Your task is to return the span of lines beginning at the one with "R38 takes it" and ending at the last line of the data, exactly as it stands.

EXCERPTED RECORDS:

......

-- ==== Sys2Proof/Word.lean ====
section
/-! DEFINITION. The words of the machine: bytes, drop totals, serials, keys, nonces and the numbers of bays,
channels, segments and sides (00_scope.md, Conventions). -/

namespace Sys2Proof

/-- One byte on the host link or on a bay-bus segment. -/
abbrev Byte := BitVec 8

/-- A 32-bit word of the check function (R51) or a cumulative drop total (R68). -/
abbrev Word32 := BitVec 32

/-- A cartridge serial, a check-function output, a tag (R47 to R62). -/
abbrev Word64 := BitVec 64

/-- A master key or a cartridge key (R47, R53). -/
abbrev Key := BitVec 128

/-- A nonce (R54). -/
abbrev Nonce := BitVec 48

/-- A bay index, 0 to 23 (R2). -/
abbrev BayId := Fin 24

/-- A channel number, 0 to 11 (R94). -/
abbrev ChanId := Fin 12

/-- An entry slot of the retained store, 0 to 63 (R133). -/
abbrev SlotId := Fin 64

/-- The two segments of the bay bus. -/
inductive Segment where
  | l
  | r
  deriving DecidableEq, Repr

/-- The two sides of a channel, and the two valve positions. -/
inductive Side where
  | a
  | b
  deriving DecidableEq, Repr

end Sys2Proof
end

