-- ==== Sys2Proof/Config.lean ====
section
/-! DEFINITION. What is fixed for the machine: times in microseconds, capacities, limits, and the free values
that the spec leaves open (opaque: nothing can be proved of their values). -/

namespace Sys2Proof.Config

/-- Presence debounce hold time, 50 ms (R5). -/
def debounceUs : Nat := 50000
/-- Settle time, 200 ms (R6). -/
def settleUs : Nat := 200000
/-- Relink interval, 5 s (R16). -/
def relinkUs : Nat := 5000000
/-- Power-fail warning hold time, 1 ms (R173). -/
def pfDebounceUs : Nat := 1000
/-- Reply window, 2 ms (R28). -/
def replyWindowUs : Nat := 2000
/-- Silence that completes a reply short, 200 microseconds (R28). -/
def replyGapUs : Nat := 200
/-- One bay-bus byte: 8 bits at 250 kbit/s (R180). -/
def busByteUs : Nat := 32
/-- Silence that abandons a host-link frame, 2 ms (R151). -/
def linkGapUs : Nat := 2000
/-- A split write's deadline stands this much after its write busy time, 20 ms (R38). -/
def deadlineSlackUs : Nat := 20000
/-- The poll after a BUSY poll falls due 1 ms later (R39). -/
def pollAgainUs : Nat := 1000
/-- Nanolitres in a millilitre. -/
def nlPerMl : Nat := 1000000
/-- Units of 0.01 pl in a nanolitre (R78). -/
def unitsPerNl : Nat := 100000
/-- Values in a challenge block (R54). -/
def challengeBlock : Nat := 4096
/-- The end of the challenge counter's range (R54, R57). -/
def challengeEnd : Nat := 2 ^ 48
/-- Greatest value of a saturating 48-bit volume (R137, R140). -/
def max48 : Nat := 2 ^ 48 - 1
/-- Greatest value of a saturating 32-bit volume (R80). -/
def max32 : Nat := 2 ^ 32 - 1
/-- Requests the intake holds (R153). -/
def intakeCapacity : Nat := 4
/-- Places of the reply buffer (R155). -/
def replyPlaces : Nat := 5
/-- Notices the notice queue holds (R157). -/
def noticeCapacity : Nat := 8
/-- Reports the metering intake queue holds (R69). -/
def meterCapacity : Nat := 16
/-- Entries the seen table holds (R133). -/
def tableCapacity : Nat := 64
/-- Greatest payload of a host-link frame (R177). -/
def maxPayload : Nat := 240
/-- Age limit after reset, in ms (R37). -/
def resetAgeLimit : Nat := 500
/-- Doubt threshold after reset (R116). -/
def resetDoubt : Nat := 8
/-- Refill threshold after reset (R116). -/
def resetRefill : Nat := 32

/-- FREE VALUE (log 11). Whether a save that a reset cuts had already reached the store: R48, R55 and R148 leave
either outcome. Applied to State.freeCount. -/
opaque cutSaveLanded : Nat → Bool

/-- FREE VALUE (log 50). The levels of the strap pins RATESEL1 and RATESEL0 as a start-up samples them (R150): they
come from outside the part, and no command of the table carries them. Applied to State.freeCount. -/
opaque strapLevels : Nat → BitVec 2

/-- FREE VALUE (log 54). The write busy time, less 1, in ms of a write frame accepted on a bay that holds no identity:
R38 takes it from the identity, and R4 keeps it in 1 to 50. Applied to the bay index and the time of acceptance. -/
opaque unstatedBusy : Nat → Nat → Fin 50

/-- FREE VALUE (log 12). What a 48-bit volume holds when the exact sum it is to take does not fit and no rule
makes it saturate. Applied to the exact sum. -/
opaque overflow48 : Nat → BitVec 48

end Sys2Proof.Config
end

......

ANSWER FOR THIS EXERCISE:
R38 takes it from the identity, and R4 keeps it in 1 to 50. Applied to the bay index and the time of acceptance. -/
opaque unstatedBusy : Nat → Nat → Fin 50

/-- FREE VALUE (log 12). What a 48-bit volume holds when the exact sum it is to take does not fit and no rule
makes it saturate. Applied to the exact sum. -/
opaque overflow48 : Nat → BitVec 48

end Sys2Proof.Config
end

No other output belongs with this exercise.